=== What to produce ===
Look through the records and copy each line that has "uImm" in it.

Materials provided START

-- ==== Sys2Proof/Decode.lean ====
section
/-! DEFINITION. The decode pipeline of the block, stage by stage: field cuts (spec/41_format_decoder.md R72), immediate
assembly (spec/30_encoding.md R43), the sign-extension unit (R79), the six extractors (R73 to R78), the format
multiplexer (R71), the registry and its default contents (spec/40_opcode_registry.md), and `decode` itself (R69).
Then the reading of a word as a row of the opcode table (`decodeInstr`), the encoder, and the reading of bytes. -/

namespace Sys2Proof

/-! ### Field cuts (R35, R72) -/

/-- `w[6:0]`, the opcode field of every format (R35). -/
def opcodeField (w : Word) : Opcode7 := w.extractLsb 6 0

/-- `rd(w) := w[11:7]` (R72). -/
def rdField (w : Word) : RegIndex := w.extractLsb 11 7

/-- `func3(w) := w[14:12]` (R72). -/
def func3Field (w : Word) : Func3 := w.extractLsb 14 12

/-- `rs1(w) := w[19:15]` (R72). -/
def rs1Field (w : Word) : RegIndex := w.extractLsb 19 15

/-- `rs2(w) := w[24:20]` (R72). -/
def rs2Field (w : Word) : RegIndex := w.extractLsb 24 20

/-- `func7(w) := w[31:25]` (R72). -/
def func7Field (w : Word) : Func7 := w.extractLsb 31 25

/-- `w[31]`, the one source of every immediate's sign (R44). -/
def signBit (w : Word) : Bool := w.getLsbD 31

/-! ### Immediate patterns at their natural widths (R36 to R41, R43) -/

/-- I: `w[31:20]` (R37). -/
def iPattern (w : Word) : BitVec 12 := w.extractLsb 31 20

/-- S: `w[31:25] ++ w[11:7]` (R38). -/
def sPattern (w : Word) : BitVec 12 := w.extractLsb 31 25 ++ w.extractLsb 11 7

/-- B: `w[31] ++ w[7] ++ w[30:25] ++ w[11:8] ++ 0b0` (R39, R76). -/
def bPattern (w : Word) : BitVec 13 :=
  w.extractLsb 31 31 ++ w.extractLsb 7 7 ++ w.extractLsb 30 25 ++ w.extractLsb 11 8 ++ 0#1

/-- U: `w[31:12]`, the upper 20 bits of the result (R40). -/
def uPattern (w : Word) : BitVec 20 := w.extractLsb 31 12

/-- J: `w[31] ++ w[19:12] ++ w[20] ++ w[30:21] ++ 0b0` (R41, R78). -/
def jPattern (w : Word) : BitVec 21 :=
  w.extractLsb 31 31 ++ w.extractLsb 19 12 ++ w.extractLsb 20 20 ++ w.extractLsb 30 21 ++ 0#1

/-! ### Widening to 32 bits (R79, R77) -/

/-- The sign-extension unit as the hardware builds it (R79, R80): `sign` is fanned out over the bits above the pattern. -/
def signUnit {k : Nat} (sign : Bool) (v : BitVec k) : Word :=
  ((if sign then BitVec.allOnes (32 - k) else 0#(32 - k)) ++ v).setWidth 32

/-- The U immediate: the field is the upper 20 bits, the lower 12 are 0, no extension (R77). -/
def upperImm (v : BitVec 20) : Word := v ++ 0#12

/-- The I immediate of a word (R43, R74). -/
def iImm (w : Word) : Word := signUnit (signBit w) (iPattern w)

/-- The S immediate of a word (R43, R75). -/
def sImm (w : Word) : Word := signUnit (signBit w) (sPattern w)

/-- The B immediate of a word (R43, R76). -/
def bImm (w : Word) : Word := signUnit (signBit w) (bPattern w)

/-- The U immediate of a word (R43, R77). -/
def uImm (w : Word) : Word := upperImm (uPattern w)

/-- The J immediate of a word (R43, R78). -/
def jImm (w : Word) : Word := signUnit (signBit w) (jPattern w)

/-! ### The six extractors and the format multiplexer, for any enumeration of operations (R71, R73 to R78) -/

/-- R73. -/
def extractR {Op : Type} (op : Op) (w : Word) : Instruction Op :=
  .R op (rdField w) (func3Field w) (rs1Field w) (rs2Field w) (func7Field w)

/-- R74. -/
def extractI {Op : Type} (op : Op) (w : Word) : Instruction Op :=
  .I op (rdField w) (func3Field w) (rs1Field w) (iImm w)

/-- R75. -/
def extractS {Op : Type} (op : Op) (w : Word) : Instruction Op :=
  .S op (func3Field w) (rs1Field w) (rs2Field w) (sImm w)

/-- R76. -/
def extractB {Op : Type} (op : Op) (w : Word) : Instruction Op :=
  .B op (func3Field w) (rs1Field w) (rs2Field w) (bImm w)

/-- R77. -/
def extractU {Op : Type} (op : Op) (w : Word) : Instruction Op :=
  .U op (rdField w) (uImm w)

/-- R78. -/
def extractJ {Op : Type} (op : Op) (w : Word) : Instruction Op :=
  .J op (rdField w) (jImm w)

/-- The format multiplexer: the format alone chooses the extractor (R71). -/
def extract {Op : Type} (fmt : FormatKind) (op : Op) (w : Word) : Instruction Op :=
  match fmt with
  | .R => extractR op w
  | .I => extractI op w
  | .S => extractS op w
  | .B => extractB op w
  | .U => extractU op w
  | .J => extractJ op w

/-! ### The registry (spec/40_opcode_registry.md) -/

/-- `classify(bits7) = REGISTRY(bits7)` (R56): total, `none` for an unassigned slot (R57). -/
def classify {Op : Type} (reg : Registry Op) (bits7 : Opcode7) : Option (Op × FormatKind) :=
  reg.table[bits7.toNat]'(bits7.isLt)

/-- A registry written as its assigned rows; every other slot is `none`. -/
def Registry.ofRows {Op : Type} (rows : List (Opcode7 × Op × FormatKind)) : Registry Op :=
  { table := Vector.ofFn fun i => rows.lookup (BitVec.ofNat 7 i) }

/-- The assigned entries of a registry, in slot order. -/
def Registry.entries {Op : Type} (reg : Registry Op) : List (Op × FormatKind) :=
  reg.table.toList.filterMap id

/-- `wf(REGISTRY)` of R60 as a check: one operation never has two formats. -/
def Registry.wf {Op : Type} [DecidableEq Op] (reg : Registry Op) : Bool :=
  reg.entries.all fun e => reg.entries.all fun e' => decide (e.1 = e'.1 → e.2 = e'.2)

/-- The ten rows of R62. -/
def rowsRV32I : List (Opcode7 × OpcodeId × FormatKind) :=
  [ (0b0000011#7, .LOAD, .I), (0b0001111#7, .MISC_MEM, .I), (0b0010011#7, .ADDI, .I),
    (0b0010111#7, .AUIPC, .U), (0b0100011#7, .STORE, .S), (0b0110011#7, .OP, .R),
    (0b0110111#7, .LUI, .U), (0b1100011#7, .BRANCH, .B), (0b1100111#7, .JALR, .I),
    (0b1101111#7, .JAL, .J) ]

/-- `REGISTRY_RV32I`, the default registry (R62). -/
def registryRV32I : Registry OpcodeId := .ofRows rowsRV32I

/-- `REGISTRY_DOC`, the alternative registry with the source's one named operation (R64). -/
def registryDoc : Registry OpcodeId := .ofRows [(0b0010011#7, .ADDI, .I)]

/-- The `opid` code of an operation, where the enumeration has the operation (R22, R67). -/
def OpidTable.code? {Op : Type} [DecidableEq Op] (t : OpidTable Op) (op : Op) : Option (BitVec t.width) :=
  t.codes.lookup op

/-- The operation of an `opid` code, where the code is one of the enumeration's (R22, R67). -/
def OpidTable.op? {Op : Type} (t : OpidTable Op) (code : BitVec t.width) : Option Op :=
  (t.codes.find? fun p => p.2 == code).map Prod.fst

/-- The codes are an encoding: no operation has two codes, and no code stands for two operations. -/
def OpidTable.wf {Op : Type} [DecidableEq Op] (t : OpidTable Op) : Bool :=
  decide ((t.codes.map Prod.fst).Nodup ∧ (t.codes.map Prod.snd).Nodup)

Materials provided END

=== Answer space ===
def uImm (w : Word) : Word := upperImm (uPattern w)
  .U op (rdField w) (uImm w)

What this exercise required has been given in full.